Ancora 24 ore. Decisive per il destino del decreto Imu-Bankitalia, e di riflesso anche per la navigazione sempre più tormentata del governo Letta. Che al di là delle “ingerenze esterne” ci sta mettendo molto del suo per affondare prima del previsto. Perché, messe fra parentesi le polemiche di bassa lega ieri in onda a Montecitorio, restano i fatti di un provvedimento sempre più contestato – con puntuali motivazioni – e ora a rischio.

Dopo il voto di fiducia al Senato, di fronte all’ostruzionismo dei 5 Stelle ieri pomeriggio la presidente della camera Laura Boldrini non ha infatti voluto far esordire la cosiddetta “tagliola”, per troncare a-democraticamente la discussione e garantire l’approvazione del decreto entro il termine ultimativo di oggi.
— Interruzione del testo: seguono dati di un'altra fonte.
-- ==== Sys2Proof/Laws/State.lean ====
section
/-!
SUPPORT. What each plain update of the state leaves alone, one lemma per update and field, and what the changed part holds.
-/

namespace Sys2Proof.Laws

open Sys2Proof.Machine Sys2Proof.Safety

/-! ### Lists -/

/-- An entry of a list after a change of one entry. -/
theorem getElem?_modAt {α : Type} (l : List α) (n k : Nat) (f : α → α) : (modAt l n f)[k]? = if k = n then l[k]?.map f else l[k]? := by
  induction l generalizing n k with
  | nil => simp [modAt]
  | cons x r ih => cases n <;> cases k <;> simp [modAt, ih]

@[simp] theorem length_modAt {α : Type} (l : List α) (n : Nat) (f : α → α) : (modAt l n f).length = l.length := by
  induction l generalizing n with
  | nil => rfl
  | cons x r ih => cases n <;> simp [modAt, ih]

/-! ### Updates -/

@[simp] theorem modOp_part (s : State) (id : Nat) (f : MOp → MOp) : (s.modOp id f).part = s.part := rfl
@[simp] theorem modOp_sites (s : State) (id : Nat) (f : MOp → MOp) : (s.modOp id f).sites = s.sites := rfl
@[simp] theorem modOp_lost (s : State) (id : Nat) (f : MOp → MOp) : (s.modOp id f).lost = s.lost := rfl
@[simp] theorem modOp_clock (s : State) (id : Nat) (f : MOp → MOp) : (s.modOp id f).clock = s.clock := rfl
@[simp] theorem modOp_power (s : State) (id : Nat) (f : MOp → MOp) : (s.modOp id f).power = s.power := rfl
@[simp] theorem modOp_fabric (s : State) (id : Nat) (f : MOp → MOp) : (s.modOp id f).fabric = s.fabric := rfl
@[simp] theorem modOp_host (s : State) (id : Nat) (f : MOp → MOp) : (s.modOp id f).host = s.host := rfl
@[simp] theorem modOp_memctl (s : State) (id : Nat) (f : MOp → MOp) : (s.modOp id f).memctl = s.memctl := rfl
@[simp] theorem modOp_store (s : State) (id : Nat) (f : MOp → MOp) : (s.modOp id f).store = s.store := rfl
@[simp] theorem modOp_caches (s : State) (id : Nat) (f : MOp → MOp) : (s.modOp id f).caches = s.caches := rfl
@[simp] theorem modOp_exec (s : State) (id : Nat) (f : MOp → MOp) : (s.modOp id f).exec = s.exec := rfl
@[simp] theorem modOp_berths (s : State) (id : Nat) (f : MOp → MOp) : (s.modOp id f).berths = s.berths := rfl
@[simp] theorem modOp_ropes (s : State) (id : Nat) (f : MOp → MOp) : (s.modOp id f).ropes = s.ropes := rfl
@[simp] theorem modOp_mgmt (s : State) (id : Nat) (f : MOp → MOp) : (s.modOp id f).mgmt = s.mgmt := rfl
@[simp] theorem modOp_cur (s : State) (id : Nat) (f : MOp → MOp) : (s.modOp id f).cur = s.cur := rfl
@[simp] theorem modOp_sel (s : State) (id : Nat) (f : MOp → MOp) : (s.modOp id f).sel = s.sel := rfl
@[simp] theorem modOp_agenda (s : State) (id : Nat) (f : MOp → MOp) : (s.modOp id f).agenda = s.agenda := rfl
@[simp] theorem modOp_fresh (s : State) (id : Nat) (f : MOp → MOp) : (s.modOp id f).fresh = s.fresh := rfl
@[simp] theorem modOp_out (s : State) (id : Nat) (f : MOp → MOp) : (s.modOp id f).out = s.out := rfl

@[simp] theorem modPiece_part (s : State) (id i : Nat) (f : Piece → Piece) : (s.modPiece id i f).part = s.part := rfl
@[simp] theorem modPiece_sites (s : State) (id i : Nat) (f : Piece → Piece) : (s.modPiece id i f).sites = s.sites := rfl
@[simp] theorem modPiece_lost (s : State) (id i : Nat) (f : Piece → Piece) : (s.modPiece id i f).lost = s.lost := rfl
@[simp] theorem modPiece_clock (s : State) (id i : Nat) (f : Piece → Piece) : (s.modPiece id i f).clock = s.clock := rfl
@[simp] theorem modPiece_power (s : State) (id i : Nat) (f : Piece → Piece) : (s.modPiece id i f).power = s.power := rfl
@[simp] theorem modPiece_fabric (s : State) (id i : Nat) (f : Piece → Piece) : (s.modPiece id i f).fabric = s.fabric := rfl
@[simp] theorem modPiece_host (s : State) (id i : Nat) (f : Piece → Piece) : (s.modPiece id i f).host = s.host := rfl
@[simp] theorem modPiece_memctl (s : State) (id i : Nat) (f : Piece → Piece) : (s.modPiece id i f).memctl = s.memctl := rfl
@[simp] theorem modPiece_store (s : State) (id i : Nat) (f : Piece → Piece) : (s.modPiece id i f).store = s.store := rfl
@[simp] theorem modPiece_caches (s : State) (id i : Nat) (f : Piece → Piece) : (s.modPiece id i f).caches = s.caches := rfl
@[simp] theorem modPiece_exec (s : State) (id i : Nat) (f : Piece → Piece) : (s.modPiece id i f).exec = s.exec := rfl
@[simp] theorem modPiece_berths (s : State) (id i : Nat) (f : Piece → Piece) : (s.modPiece id i f).berths = s.berths := rfl
@[simp] theorem modPiece_ropes (s : State) (id i : Nat) (f : Piece → Piece) : (s.modPiece id i f).ropes = s.ropes := rfl
@[simp] theorem modPiece_mgmt (s : State) (id i : Nat) (f : Piece → Piece) : (s.modPiece id i f).mgmt = s.mgmt := rfl
@[simp] theorem modPiece_cur (s : State) (id i : Nat) (f : Piece → Piece) : (s.modPiece id i f).cur = s.cur := rfl
@[simp] theorem modPiece_sel (s : State) (id i : Nat) (f : Piece → Piece) : (s.modPiece id i f).sel = s.sel := rfl
@[simp] theorem modPiece_agenda (s : State) (id i : Nat) (f : Piece → Piece) : (s.modPiece id i f).agenda = s.agenda := rfl
@[simp] theorem modPiece_fresh (s : State) (id i : Nat) (f : Piece → Piece) : (s.modPiece id i f).fresh = s.fresh := rfl
@[simp] theorem modPiece_out (s : State) (id i : Nat) (f : Piece → Piece) : (s.modPiece id i f).out = s.out := rfl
Quindi l’aula ha continuato a discutere fino alle 22. E oggi è stata fissata la seduta di mattina, di pomeriggio e di sera.

Non sono solo i pentastellati ad opporsi. Anche Sel e Fdi sono contrari a un decreto che, fin dalla decisione governativa di accorpare due provvedimenti diversissimi fra loro come la cancellazione dell’Imu e l’«operazione Bankitalia», lascia capire che con una mano si dà e con l’altra si prende. In più c’è l’altro obiettivo, ieri esplicitato anche dal ministro per i rapporti con il parlamento, il dem Dario Franceschini, di comunicare all’opinione pubblica che per colpa dei contestatori le famiglie italiane rischiano di ritrovarsi l’Imu fra capo e collo. Effetto diretto di quella commistione che, in cambio della rivalutazione, ricapitalizzazione e vendita di quote Bankitalia, impone alle banche (non solo a quelle azioniste di via Nazionale) una tassazione per coprire parte del buco creato dalla cancellazione dell’Imu. Eppure anche Adusbef e Federconsumatori guardano al decreto con parole chiare: «Ci riserviamo di impugnare un provvedimento iniquo, che impoverisce la collettività per avvantaggiare le caste dei banchieri e della grande finanza internazionale».

Perfino i difensori del provvedimento devono ammettere: la rivalutazione delle quote di via Nazionale e la sua conseguente ricapitalizzazione porteranno come prima conseguenza l’aumento della patrimonializzazione degli istituti di credito azionisti di Bankitalia, in vista degli stress test della Bce e dell’Eba. Azionisti che rispondono al nome soprattutto di Intesa San Paolo (30,3%) e Unicredit (22,1%), con quote più piccole per Generali (6,3%), Carige (4%), Bnl (2,8%) e Mps (2,5%).

Il meccanismo è quello della rivalutazione delle quote di Bankitalia dai certo arcaici 156mila euro di oggi ai comunque generosissimi 7,5 miliardi di euro. Con il concomitante, obbligatorio passaggio di una enorme ricapitalizzazione, fatta a carico delle riserve dell’istituto di via Nazionale. Riserve pubbliche, composte da 2.400 tonnellate d’oro – pari a circa 110 miliardi di euro – e dai guadagni che derivano dalla gestione della moneta circolante girata a Bankitalia dalla Bce.

Secondo i contestatori, mai smentiti, il risultato del meccanismo rivalutazione-ricapitalizzazione di Bankitalia offrirà una rivalutazione contabile ai principali azionisti Intesa e Unicredit per somme enormi, comprese fra i 2,7 e i 4 miliardi, e a scalare agli altri azionisti. In parallelo lo Stato incasserà un gettito fiscale superiore a a 1,1 miliardi. Infine l’operazione dovrebbe essere retroattiva, per permettere alle banche azioniste di mettere in bilancio il guadagno sulla rivalutazione fin dal 2013 e non da quest’anno.

Ma proprio a causa di quest’emendamento – gli stress test bancari saranno condotti sui conti al 31 dicembre 2013 – il governo e la sua maggioranza rischiano di veder crollare tutto un castello che in seguito dovrebbe prevedere anche la vendita delle quote di Bankitalia eccedenti il 3%. Con nuove, laute occasioni di guadagno per le banche private. Grazie alle ricchezze pubbliche.